- **What is needed**
Range to output from the entries below: the line containing "Consuming a token -/" through the line containing "(s.consume).err = s.err := rfl". Set it down exactly, ends included, nothing else.

Stored data:
● ● ● ● ● ● ●

-- ==== Sys2Proof/Laws/State.lean ====
section
/-! SUPPORT. State: for each update of the state, what it makes of each field, true by definition. -/

namespace Sys2Proof.Machine

/-! ## Consuming a token -/

@[simp] theorem consume_cfg_rate (s : State) : (s.consume).cfg_rate = s.cfg_rate := rfl
@[simp] theorem consume_cfg_pol (s : State) : (s.consume).cfg_pol = s.cfg_pol := rfl
@[simp] theorem consume_ctl (s : State) : (s.consume).ctl = s.ctl := rfl
@[simp] theorem consume_err (s : State) : (s.consume).err = s.err := rfl
@[simp] theorem consume_p_start (s : State) : (s.consume).p_start = s.p_start := rfl
@[simp] theorem consume_p_mid (s : State) : (s.consume).p_mid = s.p_mid := rfl
@[simp] theorem consume_phase (s : State) : (s.consume).phase = s.phase := rfl
@[simp] theorem consume_bits_consumed (s : State) : (s.consume).bits_consumed = s.bits_consumed := rfl
@[simp] theorem consume_bytes_consumed (s : State) : (s.consume).bytes_consumed = s.bytes_consumed := rfl
@[simp] theorem consume_byte_acc (s : State) : (s.consume).byte_acc = s.byte_acc := rfl
@[simp] theorem consume_enc_word (s : State) : (s.consume).enc_word = s.enc_word := rfl
@[simp] theorem consume_serial_acc (s : State) : (s.consume).serial_acc = s.serial_acc := rfl
@[simp] theorem consume_button_acc (s : State) : (s.consume).button_acc = s.button_acc := rfl
@[simp] theorem consume_bit_position (s : State) : (s.consume).bit_position = s.bit_position := rfl
@[simp] theorem consume_byte_position (s : State) : (s.consume).byte_position = s.byte_position := rfl
@[simp] theorem consume_portion_position (s : State) : (s.consume).portion_position = s.portion_position := rfl
@[simp] theorem consume_last_period_length (s : State) : (s.consume).last_period_length = s.last_period_length := rfl
@[simp] theorem consume_tokens (s : State) : (s.consume).tokens = s.tokens.tail := rfl
@[simp] theorem consume_trace (s : State) : (s.consume).trace = s.trace := rfl
@[simp] theorem consume_untaken (s : State) : (s.consume).untaken = s.untaken := rfl
@[simp] theorem consume_sinkReady (s : State) : (s.consume).sinkReady = s.sinkReady := rfl

/-! ## Emitting an event -/

@[simp] theorem emit_cfg_rate (e : Event) (s : State) : (s.emit e).cfg_rate = s.cfg_rate := rfl
@[simp] theorem emit_cfg_pol (e : Event) (s : State) : (s.emit e).cfg_pol = s.cfg_pol := rfl
@[simp] theorem emit_ctl (e : Event) (s : State) : (s.emit e).ctl = s.ctl := rfl
@[simp] theorem emit_err (e : Event) (s : State) : (s.emit e).err = s.err := rfl
@[simp] theorem emit_p_start (e : Event) (s : State) : (s.emit e).p_start = s.p_start := rfl
@[simp] theorem emit_p_mid (e : Event) (s : State) : (s.emit e).p_mid = s.p_mid := rfl
@[simp] theorem emit_phase (e : Event) (s : State) : (s.emit e).phase = s.phase := rfl
@[simp] theorem emit_bits_consumed (e : Event) (s : State) : (s.emit e).bits_consumed = s.bits_consumed := rfl
@[simp] theorem emit_bytes_consumed (e : Event) (s : State) : (s.emit e).bytes_consumed = s.bytes_consumed := rfl
@[simp] theorem emit_byte_acc (e : Event) (s : State) : (s.emit e).byte_acc = s.byte_acc := rfl
@[simp] theorem emit_enc_word (e : Event) (s : State) : (s.emit e).enc_word = s.enc_word := rfl
@[simp] theorem emit_serial_acc (e : Event) (s : State) : (s.emit e).serial_acc = s.serial_acc := rfl
@[simp] theorem emit_button_acc (e : Event) (s : State) : (s.emit e).button_acc = s.button_acc := rfl
@[simp] theorem emit_bit_position (e : Event) (s : State) : (s.emit e).bit_position = s.bit_position := rfl
@[simp] theorem emit_byte_position (e : Event) (s : State) : (s.emit e).byte_position = s.byte_position := rfl
@[simp] theorem emit_portion_position (e : Event) (s : State) : (s.emit e).portion_position = s.portion_position := rfl
@[simp] theorem emit_last_period_length (e : Event) (s : State) : (s.emit e).last_period_length = s.last_period_length := rfl
@[simp] theorem emit_tokens (e : Event) (s : State) : (s.emit e).tokens = s.tokens := rfl
@[simp] theorem emit_trace (e : Event) (s : State) : (s.emit e).trace = s.trace ++ [e] := rfl
@[simp] theorem emit_untaken (e : Event) (s : State) : (s.emit e).untaken = if s.sinkReady then s.untaken else s.untaken + 1 := rfl
@[simp] theorem emit_sinkReady (e : Event) (s : State) : (s.emit e).sinkReady = s.sinkReady := rfl

/-! ## The frame reset -/

@[simp] theorem frameReset_cfg_rate (cur : Sample) (s : State) : (s.frameReset cur).cfg_rate = s.cfg_rate := rfl
@[simp] theorem frameReset_cfg_pol (cur : Sample) (s : State) : (s.frameReset cur).cfg_pol = s.cfg_pol := rfl
@[simp] theorem frameReset_ctl (cur : Sample) (s : State) : (s.frameReset cur).ctl = s.ctl := rfl
@[simp] theorem frameReset_err (cur : Sample) (s : State) : (s.frameReset cur).err = s.err := rfl
@[simp] theorem frameReset_p_start (cur : Sample) (s : State) : (s.frameReset cur).p_start = s.p_start := rfl
@[simp] theorem frameReset_p_mid (cur : Sample) (s : State) : (s.frameReset cur).p_mid = s.p_mid := rfl
@[simp] theorem frameReset_phase (cur : Sample) (s : State) : (s.frameReset cur).phase = .seek := rfl
@[simp] theorem frameReset_bits_consumed (cur : Sample) (s : State) : (s.frameReset cur).bits_consumed = 0 := rfl
@[simp] theorem frameReset_bytes_consumed (cur : Sample) (s : State) : (s.frameReset cur).bytes_consumed = 0 := rfl
@[simp] theorem frameReset_byte_acc (cur : Sample) (s : State) : (s.frameReset cur).byte_acc = 0 := rfl
@[simp] theorem frameReset_enc_word (cur : Sample) (s : State) : (s.frameReset cur).enc_word = 0 := rfl
@[simp] theorem frameReset_serial_acc (cur : Sample) (s : State) : (s.frameReset cur).serial_acc = 0 := rfl
@[simp] theorem frameReset_button_acc (cur : Sample) (s : State) : (s.frameReset cur).button_acc = 0 := rfl
@[simp] theorem frameReset_bit_position (cur : Sample) (s : State) : (s.frameReset cur).bit_position = cur := rfl
@[simp] theorem frameReset_byte_position (cur : Sample) (s : State) : (s.frameReset cur).byte_position = cur := rfl
@[simp] theorem frameReset_portion_position (cur : Sample) (s : State) : (s.frameReset cur).portion_position = cur := rfl
@[simp] theorem frameReset_last_period_length (cur : Sample) (s : State) : (s.frameReset cur).last_period_length = 0 := rfl
@[simp] theorem frameReset_tokens (cur : Sample) (s : State) : (s.frameReset cur).tokens = s.tokens := rfl
@[simp] theorem frameReset_trace (cur : Sample) (s : State) : (s.frameReset cur).trace = s.trace := rfl
@[simp] theorem frameReset_untaken (cur : Sample) (s : State) : (s.frameReset cur).untaken = s.untaken := rfl
@[simp] theorem frameReset_sinkReady (cur : Sample) (s : State) : (s.frameReset cur).sinkReady = s.sinkReady := rfl

/-! ## Taking a fault -/

@[simp] theorem raiseFault_cfg_rate (f : Err) (s : State) : (s.raiseFault f).cfg_rate = s.cfg_rate := rfl
@[simp] theorem raiseFault_cfg_pol (f : Err) (s : State) : (s.raiseFault f).cfg_pol = s.cfg_pol := rfl
@[simp] theorem raiseFault_ctl (f : Err) (s : State) : (s.raiseFault f).ctl = .halt := rfl
@[simp] theorem raiseFault_err (f : Err) (s : State) : (s.raiseFault f).err = f := rfl
@[simp] theorem raiseFault_p_start (f : Err) (s : State) : (s.raiseFault f).p_start = s.p_start := rfl
@[simp] theorem raiseFault_p_mid (f : Err) (s : State) : (s.raiseFault f).p_mid = s.p_mid := rfl
@[simp] theorem raiseFault_phase (f : Err) (s : State) : (s.raiseFault f).phase = s.phase := rfl
@[simp] theorem raiseFault_bits_consumed (f : Err) (s : State) : (s.raiseFault f).bits_consumed = s.bits_consumed := rfl
@[simp] theorem raiseFault_bytes_consumed (f : Err) (s : State) : (s.raiseFault f).bytes_consumed = s.bytes_consumed := rfl
@[simp] theorem raiseFault_byte_acc (f : Err) (s : State) : (s.raiseFault f).byte_acc = s.byte_acc := rfl
@[simp] theorem raiseFault_enc_word (f : Err) (s : State) : (s.raiseFault f).enc_word = s.enc_word := rfl
@[simp] theorem raiseFault_serial_acc (f : Err) (s : State) : (s.raiseFault f).serial_acc = s.serial_acc := rfl
@[simp] theorem raiseFault_button_acc (f : Err) (s : State) : (s.raiseFault f).button_acc = s.button_acc := rfl
@[simp] theorem raiseFault_bit_position (f : Err) (s : State) : (s.raiseFault f).bit_position = s.bit_position := rfl
@[simp] theorem raiseFault_byte_position (f : Err) (s : State) : (s.raiseFault f).byte_position = s.byte_position := rfl
@[simp] theorem raiseFault_portion_position (f : Err) (s : State) : (s.raiseFault f).portion_position = s.portion_position := rfl
@[simp] theorem raiseFault_last_period_length (f : Err) (s : State) : (s.raiseFault f).last_period_length = s.last_period_length := rfl
@[simp] theorem raiseFault_tokens (f : Err) (s : State) : (s.raiseFault f).tokens = s.tokens := rfl
@[simp] theorem raiseFault_trace (f : Err) (s : State) : (s.raiseFault f).trace = s.trace := rfl
@[simp] theorem raiseFault_untaken (f : Err) (s : State) : (s.raiseFault f).untaken = s.untaken := rfl
@[simp] theorem raiseFault_sinkReady (f : Err) (s : State) : (s.raiseFault f).sinkReady = s.sinkReady := rfl

/-! ## Hardware reset -/

@[simp] theorem hardwareReset_cfg_rate (s : State) : (s.hardwareReset).cfg_rate = State.reset.cfg_rate := rfl
@[simp] theorem hardwareReset_cfg_pol (s : State) : (s.hardwareReset).cfg_pol = State.reset.cfg_pol := rfl
@[simp] theorem hardwareReset_ctl (s : State) : (s.hardwareReset).ctl = State.reset.ctl := rfl
@[simp] theorem hardwareReset_err (s : State) : (s.hardwareReset).err = State.reset.err := rfl
@[simp] theorem hardwareReset_p_start (s : State) : (s.hardwareReset).p_start = State.reset.p_start := rfl
@[simp] theorem hardwareReset_p_mid (s : State) : (s.hardwareReset).p_mid = State.reset.p_mid := rfl
@[simp] theorem hardwareReset_phase (s : State) : (s.hardwareReset).phase = State.reset.phase := rfl
@[simp] theorem hardwareReset_bits_consumed (s : State) : (s.hardwareReset).bits_consumed = State.reset.bits_consumed := rfl
@[simp] theorem hardwareReset_bytes_consumed (s : State) : (s.hardwareReset).bytes_consumed = State.reset.bytes_consumed := rfl
@[simp] theorem hardwareReset_byte_acc (s : State) : (s.hardwareReset).byte_acc = State.reset.byte_acc := rfl
@[simp] theorem hardwareReset_enc_word (s : State) : (s.hardwareReset).enc_word = State.reset.enc_word := rfl
@[simp] theorem hardwareReset_serial_acc (s : State) : (s.hardwareReset).serial_acc = State.reset.serial_acc := rfl
@[simp] theorem hardwareReset_button_acc (s : State) : (s.hardwareReset).button_acc = State.reset.button_acc := rfl
@[simp] theorem hardwareReset_bit_position (s : State) : (s.hardwareReset).bit_position = State.reset.bit_position := rfl
@[simp] theorem hardwareReset_byte_position (s : State) : (s.hardwareReset).byte_position = State.reset.byte_position := rfl
@[simp] theorem hardwareReset_portion_position (s : State) : (s.hardwareReset).portion_position = State.reset.portion_position := rfl
@[simp] theorem hardwareReset_last_period_length (s : State) : (s.hardwareReset).last_period_length = State.reset.last_period_length := rfl
@[simp] theorem hardwareReset_tokens (s : State) : (s.hardwareReset).tokens = s.tokens := rfl
@[simp] theorem hardwareReset_trace (s : State) : (s.hardwareReset).trace = State.reset.trace := rfl
@[simp] theorem hardwareReset_untaken (s : State) : (s.hardwareReset).untaken = State.reset.untaken := rfl
@[simp] theorem hardwareReset_sinkReady (s : State) : (s.hardwareReset).sinkReady = s.sinkReady := rfl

● ● ● ● ● ● ●

- **Solution**
/-! ## Consuming a token -/

@[simp] theorem consume_cfg_rate (s : State) : (s.consume).cfg_rate = s.cfg_rate := rfl
@[simp] theorem consume_cfg_pol (s : State) : (s.consume).cfg_pol = s.cfg_pol := rfl
@[simp] theorem consume_ctl (s : State) : (s.consume).ctl = s.ctl := rfl
@[simp] theorem consume_err (s : State) : (s.consume).err = s.err := rfl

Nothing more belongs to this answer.